There is something about self-identification that feels like a step forward in codifying race, a better way of making it visible in the aggregate. it’s a more dignified approach. But it has its own serious limitations. it’s not the data you need if you want to study race-linked genetic diseases or how people treat strangers differently based on skin color. We can think of race in many different ways, but the available data has no obligation to match our conceptions. If you want to know what the data really measures, the only thing that matters is how it was collected. Hence, the census up to 1950 counts something different than the census from 1960 onward, even though both call it “race.” How is it different? That depends on the question you wish to ask of the data.
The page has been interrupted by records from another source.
theorem meets_ExactMatchCommands :
    (∃ (r : Req) (e pos : Nat) (s : State) (w : State),
    (TableReady s r emPage) ∧
    (firstWrite r s = w) ∧
    (selOf s r emPage = 1) ∧
    (winData s r emPage % 2 ^ 128 &&& entMask .mpls = e) ∧
    (entRange .mpls e = false) ∧
    (entVis .mpls e ≠ 0) ∧
    (clashes w .mpls (entKey .mpls e) (2 ^ 40) (entVis .mpls e) = false) ∧
    (w.h .capoState = 0) ∧
    (insertPos w .mpls (entKey .mpls e) = some pos)) ∧
    (∃ (r : Req) (e : Nat) (s : State) (w : State),
    (TableReady s r emPage) ∧
    (firstWrite r s = w) ∧
    (selOf s r emPage = 1) ∧
    (winData s r emPage % 2 ^ 128 &&& entMask .mpls = e) ∧
    (entRange .mpls e = false) ∧
    (entVis .mpls e ≠ 0) ∧
    (clashes w .mpls (entKey .mpls e) (2 ^ 40) (entVis .mpls e) = true)) ∧
    (∃ (r : Req) (e : Nat) (s : State) (w : State),
    (TableReady s r emPage) ∧
    (firstWrite r s = w) ∧
    (selOf s r emPage = 1) ∧
    (winData s r emPage % 2 ^ 128 &&& entMask .mpls = e) ∧
    (entRange .mpls e = true ∨ entVis .mpls e = 0)) ∧
    (∃ (r : Req) (g : Fin 8) (s : State) (w : State),
    (TableReady s r l2Page) ∧
    (firstWrite r s = w) ∧
    (selOf s r l2Page = 1 + g.val)) ∧
    (∃ (r : Req) (s : State) (w : State),
    (TableReady s r emPage) ∧
    (firstWrite r s = w) ∧
    (selOf s r emPage = 1) ∧
    (fld (word (winData s r emPage) 14) 0 2 = 0 ∨ (sameKey w .mpls (entKey .mpls (winData s r emPage)) (2 ^ 40)).filter (fun x => entVis .mpls x.2 &&& fld (word (winData s r emPage) 14) 0 2 != 0) = [])) ∧
    (∃ (r : Req) (x : Nat × Nat) (s : State) (w : State),
    (TableReady s r emPage) ∧
    (firstWrite r s = w) ∧
    (selOf s r emPage = 1) ∧
    (fld (word (winData s r emPage) 14) 0 2 ≠ 0) ∧
    ((sameKey w .mpls (entKey .mpls (winData s r emPage)) (2 ^ 40)).filter (fun x => entVis .mpls x.2 &&& fld (word (winData s r emPage) 14) 0 2 != 0) = [x]) ∧
    (w.h .capoState = 0)) ∧
    (∃ (r : Req) (pos : Nat) (s : State) (w : State),
    (TableReady s r emPage) ∧
    (firstWrite r s = w) ∧
    (selOf s r emPage = 1) ∧
    (hashFind w .mpls (entKey .mpls (winData s r emPage)) (fld (word (winData s r emPage) 14) 0 1) = some pos)) ∧
    (∃ (r : Req) (s : State) (w : State),
    (TableReady s r emPage) ∧
    (firstWrite r s = w) ∧
    (selOf s r emPage = 1) ∧
    (hashFind w .mpls (entKey .mpls (winData s r emPage)) (fld (word (winData s r emPage) 14) 0 1) = none)) ∧
    (∃ (r : Req) (g : Fin 8) (s : State) (w : State),
    (TableReady s r l2Page) ∧
    (firstWrite r s = w) ∧
    (selOf s r l2Page = 1 + g.val)) ∧
    (∃ (r : Req) (s : State),
    (TableReady s r l2Page)) ∧
    (∃ (r : Req) (s : State),
    (TableReady s r l2Page)) ∧
    (∃ (r : Req) (s : State),
    (TableReady s r l2Page)) ∧
    (∃ (r : Req) (s : State),
    (TableReady s r emPage)) ∧
    (∃ (r : Req) (s : State),
    (TableReady s r emPage)) ∧
    (∃ (r : Req) (s : State),
    (TableReady s r emPage)) :=
  ⟨⟨.HOST, (77 + 2 ^ 63 + 2 ^ 62), 119592, ((up [1, 7, 8, 0xC0, 0xC1, 0xC2, 0xC3, 0xC4, 0xC5]).regsSet [(winBank .HOST (Reg.TBL_SEL emPage), 0x1), (winBank .HOST (Reg.TBL_IDX emPage), 0x0), (winBank .HOST (Reg.TBL_DATA emPage 0), 0x4d), (winBank .HOST (Reg.TBL_DATA emPage 1), 0xc0000000)]), (firstWrite .HOST ((up [1, 7, 8, 0xC0, 0xC1, 0xC2, 0xC3, 0xC4, 0xC5]).regsSet [(winBank .HOST (Reg.TBL_SEL emPage), 0x1), (winBank .HOST (Reg.TBL_IDX emPage), 0x0), (winBank .HOST (Reg.TBL_DATA emPage 0), 0x4d), (winBank .HOST (Reg.TBL_DATA emPage 1), 0xc0000000)])),
    by decide +kernel⟩,
   ⟨.HOST, (77 + 2 ^ 63 + 2 ^ 62), (((up [1, 7, 8, 0xC0, 0xC1, 0xC2, 0xC3, 0xC4, 0xC5]).setTab emPage 1 1048576 (77 + 2 ^ 62)).regsSet [(winBank .HOST (Reg.TBL_SEL emPage), 0x1), (winBank .HOST (Reg.TBL_IDX emPage), 0x0), (winBank .HOST (Reg.TBL_DATA emPage 0), 0x4d), (winBank .HOST (Reg.TBL_DATA emPage 1), 0xc0000000)]), (firstWrite .HOST (((up [1, 7, 8, 0xC0, 0xC1, 0xC2, 0xC3, 0xC4, 0xC5]).setTab emPage 1 1048576 (77 + 2 ^ 62)).regsSet [(winBank .HOST (Reg.TBL_SEL emPage), 0x1), (winBank .HOST (Reg.TBL_IDX emPage), 0x0), (winBank .HOST (Reg.TBL_DATA emPage 0), 0x4d), (winBank .HOST (Reg.TBL_DATA emPage 1), 0xc0000000)])),
    by decide +kernel⟩,
   ⟨.HOST, 77, ((up [1, 7, 8, 0xC0, 0xC1, 0xC2, 0xC3, 0xC4, 0xC5]).regsSet [(winBank .HOST (Reg.TBL_SEL emPage), 0x1), (winBank .HOST (Reg.TBL_IDX emPage), 0x0), (winBank .HOST (Reg.TBL_DATA emPage 0), 0x4d), (winBank .HOST (Reg.TBL_DATA emPage 1), 0x0)]), (firstWrite .HOST ((up [1, 7, 8, 0xC0, 0xC1, 0xC2, 0xC3, 0xC4, 0xC5]).regsSet [(winBank .HOST (Reg.TBL_SEL emPage), 0x1), (winBank .HOST (Reg.TBL_IDX emPage), 0x0), (winBank .HOST (Reg.TBL_DATA emPage 0), 0x4d), (winBank .HOST (Reg.TBL_DATA emPage 1), 0x0)])),
    by decide +kernel⟩,
   ⟨.HOST, 2, ((up [1, 7, 8, 0xC0, 0xC1, 0xC2, 0xC3, 0xC4, 0xC5]).regsSet [(winBank .HOST (Reg.TBL_SEL l2Page), 0x3), (winBank .HOST (Reg.TBL_IDX l2Page), 0x0), (winBank .HOST (Reg.TBL_DATA l2Page 0), 0x5), (winBank .HOST (Reg.TBL_DATA l2Page 1), 0x7), (winBank .HOST (Reg.TBL_DATA l2Page 2), 0xc0000000)]), (firstWrite .HOST ((up [1, 7, 8, 0xC0, 0xC1, 0xC2, 0xC3, 0xC4, 0xC5]).regsSet [(winBank .HOST (Reg.TBL_SEL l2Page), 0x3), (winBank .HOST (Reg.TBL_IDX l2Page), 0x0), (winBank .HOST (Reg.TBL_DATA l2Page 0), 0x5), (winBank .HOST (Reg.TBL_DATA l2Page 1), 0x7), (winBank .HOST (Reg.TBL_DATA l2Page 2), 0xc0000000)])),
    by decide +kernel⟩,
   ⟨.HOST, ((up [1, 7, 8, 0xC0, 0xC1, 0xC2, 0xC3, 0xC4, 0xC5]).regsSet [(winBank .HOST (Reg.TBL_SEL emPage), 0x1), (winBank .HOST (Reg.TBL_IDX emPage), 0x0), (winBank .HOST (Reg.TBL_DATA emPage 0), 0x4d), (winBank .HOST (Reg.TBL_DATA emPage 1), 0x0), (winBank .HOST (Reg.TBL_DATA emPage 14), 0x1)]), (firstWrite .HOST ((up [1, 7, 8, 0xC0, 0xC1, 0xC2, 0xC3, 0xC4, 0xC5]).regsSet [(winBank .HOST (Reg.TBL_SEL emPage), 0x1), (winBank .HOST (Reg.TBL_IDX emPage), 0x0), (winBank .HOST (Reg.TBL_DATA emPage 0), 0x4d), (winBank .HOST (Reg.TBL_DATA emPage 1), 0x0), (winBank .HOST (Reg.TBL_DATA emPage 14), 0x1)])),
    by decide +kernel⟩,
   ⟨.HOST, (1048576, 77 + 2 ^ 62), (((up [1, 7, 8, 0xC0, 0xC1, 0xC2, 0xC3, 0xC4, 0xC5]).setTab emPage 1 1048576 (77 + 2 ^ 62)).regsSet [(winBank .HOST (Reg.TBL_SEL emPage), 0x1), (winBank .HOST (Reg.TBL_IDX emPage), 0x0), (winBank .HOST (Reg.TBL_DATA emPage 0), 0x4d), (winBank .HOST (Reg.TBL_DATA emPage 1), 0x0), (winBank .HOST (Reg.TBL_DATA emPage 14), 0x1)]), (firstWrite .HOST (((up [1, 7, 8, 0xC0, 0xC1, 0xC2, 0xC3, 0xC4, 0xC5]).setTab emPage 1 1048576 (77 + 2 ^ 62)).regsSet [(winBank .HOST (Reg.TBL_SEL emPage), 0x1), (winBank .HOST (Reg.TBL_IDX emPage), 0x0), (winBank .HOST (Reg.TBL_DATA emPage 0), 0x4d), (winBank .HOST (Reg.TBL_DATA emPage 1), 0x0), (winBank .HOST (Reg.TBL_DATA emPage 14), 0x1)])),
    by decide +kernel⟩,
   ⟨.HOST, 1048576, (((up [1, 7, 8, 0xC0, 0xC1, 0xC2, 0xC3, 0xC4, 0xC5]).setTab emPage 1 1048576 (77 + 2 ^ 62)).regsSet [(winBank .HOST (Reg.TBL_SEL emPage), 0x1), (winBank .HOST (Reg.TBL_IDX emPage), 0x0), (winBank .HOST (Reg.TBL_DATA emPage 0), 0x4d), (winBank .HOST (Reg.TBL_DATA emPage 1), 0x0), (winBank .HOST (Reg.TBL_DATA emPage 14), 0x0)]), (firstWrite .HOST (((up [1, 7, 8, 0xC0, 0xC1, 0xC2, 0xC3, 0xC4, 0xC5]).setTab emPage 1 1048576 (77 + 2 ^ 62)).regsSet [(winBank .HOST (Reg.TBL_SEL emPage), 0x1), (winBank .HOST (Reg.TBL_IDX emPage), 0x0), (winBank .HOST (Reg.TBL_DATA emPage 0), 0x4d), (winBank .HOST (Reg.TBL_DATA emPage 1), 0x0), (winBank .HOST (Reg.TBL_DATA emPage 14), 0x0)])),
    by decide +kernel⟩,
   ⟨.HOST, (((up [1, 7, 8, 0xC0, 0xC1, 0xC2, 0xC3, 0xC4, 0xC5]).setTab emPage 1 1048576 (77 + 2 ^ 62)).regsSet [(winBank .HOST (Reg.TBL_SEL emPage), 0x1), (winBank .HOST (Reg.TBL_IDX emPage), 0x0), (winBank .HOST (Reg.TBL_DATA emPage 0), 0x4d), (winBank .HOST (Reg.TBL_DATA emPage 1), 0x0), (winBank .HOST (Reg.TBL_DATA emPage 14), 0x1)]), (firstWrite .HOST (((up [1, 7, 8, 0xC0, 0xC1, 0xC2, 0xC3, 0xC4, 0xC5]).setTab emPage 1 1048576 (77 + 2 ^ 62)).regsSet [(winBank .HOST (Reg.TBL_SEL emPage), 0x1), (winBank .HOST (Reg.TBL_IDX emPage), 0x0), (winBank .HOST (Reg.TBL_DATA emPage 0), 0x4d), (winBank .HOST (Reg.TBL_DATA emPage 1), 0x0), (winBank .HOST (Reg.TBL_DATA emPage 14), 0x1)])),
    by decide +kernel⟩,
   ⟨.HOST, 2, ((up [1, 7, 8, 0xC0, 0xC1, 0xC2, 0xC3, 0xC4, 0xC5]).regsSet [(winBank .HOST (Reg.TBL_SEL l2Page), 0x3), (winBank .HOST (Reg.TBL_IDX l2Page), 0x0), (winBank .HOST (Reg.TBL_DATA l2Page 0), 0x5), (winBank .HOST (Reg.TBL_DATA l2Page 1), 0x7), (winBank .HOST (Reg.TBL_DATA l2Page 2), 0xc0000000), (winBank .HOST (Reg.TBL_DATA l2Page 14), 0x3)]), (firstWrite .HOST ((up [1, 7, 8, 0xC0, 0xC1, 0xC2, 0xC3, 0xC4, 0xC5]).regsSet [(winBank .HOST (Reg.TBL_SEL l2Page), 0x3), (winBank .HOST (Reg.TBL_IDX l2Page), 0x0), (winBank .HOST (Reg.TBL_DATA l2Page 0), 0x5), (winBank .HOST (Reg.TBL_DATA l2Page 1), 0x7), (winBank .HOST (Reg.TBL_DATA l2Page 2), 0xc0000000), (winBank .HOST (Reg.TBL_DATA l2Page 14), 0x3)])),
    by decide +kernel⟩,
   ⟨.HOST, (up [1, 7, 8, 0xC0, 0xC1, 0xC2, 0xC3, 0xC4, 0xC5]),
    by decide +kernel⟩,
   ⟨.HOST, (up [1, 7, 8, 0xC0, 0xC1, 0xC2, 0xC3, 0xC4, 0xC5]),
    by decide +kernel⟩,
   ⟨.HOST, (up [1, 7, 8, 0xC0, 0xC1, 0xC2, 0xC3, 0xC4, 0xC5]),
    by decide +kernel⟩,
   ⟨.HOST, (up [1, 7, 8, 0xC0, 0xC1, 0xC2, 0xC3, 0xC4, 0xC5]),
    by decide +kernel⟩,
   ⟨.HOST, (up [1, 7, 8, 0xC0, 0xC1, 0xC2, 0xC3, 0xC4, 0xC5]),
    by decide +kernel⟩,
   ⟨.HOST, (up [1, 7, 8, 0xC0, 0xC1, 0xC2, 0xC3, 0xC4, 0xC5]),
    by decide +kernel⟩⟩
Meanwhile, Hispanics had begun to make up a significant fraction of the U.S. population, and “Hispanic” finally appeared on census forms in 1970. Before that the census said nothing about how many Hispanic people lived in the country, where they lived, their incomes, or any of the other variables now routinely collected.
Things changed again in 1977 with a new set of federal government guidelines on the collection of race data, the infamous “Directive 15” from the Office of Management and Budget. This recommended dividing race into four categories: “American Indian or Alaska Native,” “Asian or Pacific Islander,” “Black,” and “White.” It also said “it is preferable to collect data on race and ethnicity separately” and defined ethnicity as “Hispanic origin” or “not of Hispanic origin.” The logic here is that Hispanics can be any race, such as Afro-Cubans. Which is great, except that about a third of all Hispanic people consider “Hispanic” to be a race, or at least they check “other race” on their census forms and write in “Hispanic” or “Mexican” or “Latina.”13
This is how Florida’s criminal history database came to code Hispanics differently than Florida’s voter registration database. The database of felons coded race according to federal standards, so race could only be white, black, Asian, American Indian, or unknown. Hispanic was coded as an ethnicity, in a different field. Meanwhile, the voter registration database coded Hispanic as a race. A simple comparison on the “race” field failed, because race is not a simple thing to quantify.
If the federal racial categorization system feels a bit arbitrary, that’s because it is. Even its creators knew not to take it too seriously, writing, “These classifications should not be interpreted as being scientific or anthropological in nature.”14 Nonetheless, all of the federal government’s race data includes these four master categories to this day. But many agencies also collect more detailed information on racial sub-categories. The census has long included a growing list of Asian races, and you’ve been able to write in any race you want since 1910.
The last major change to the race questions on the census came in 2000. Now you’re allowed to check multiple races on the census form, in addition to several possible choices for Hispanic ethnicity. The 2010 form looked like this:
On the 2010 census, 2.9 percent of the population identified as two or more races. This is nine million people who are expressing a type of racial identity which was invisible before we decided to count it.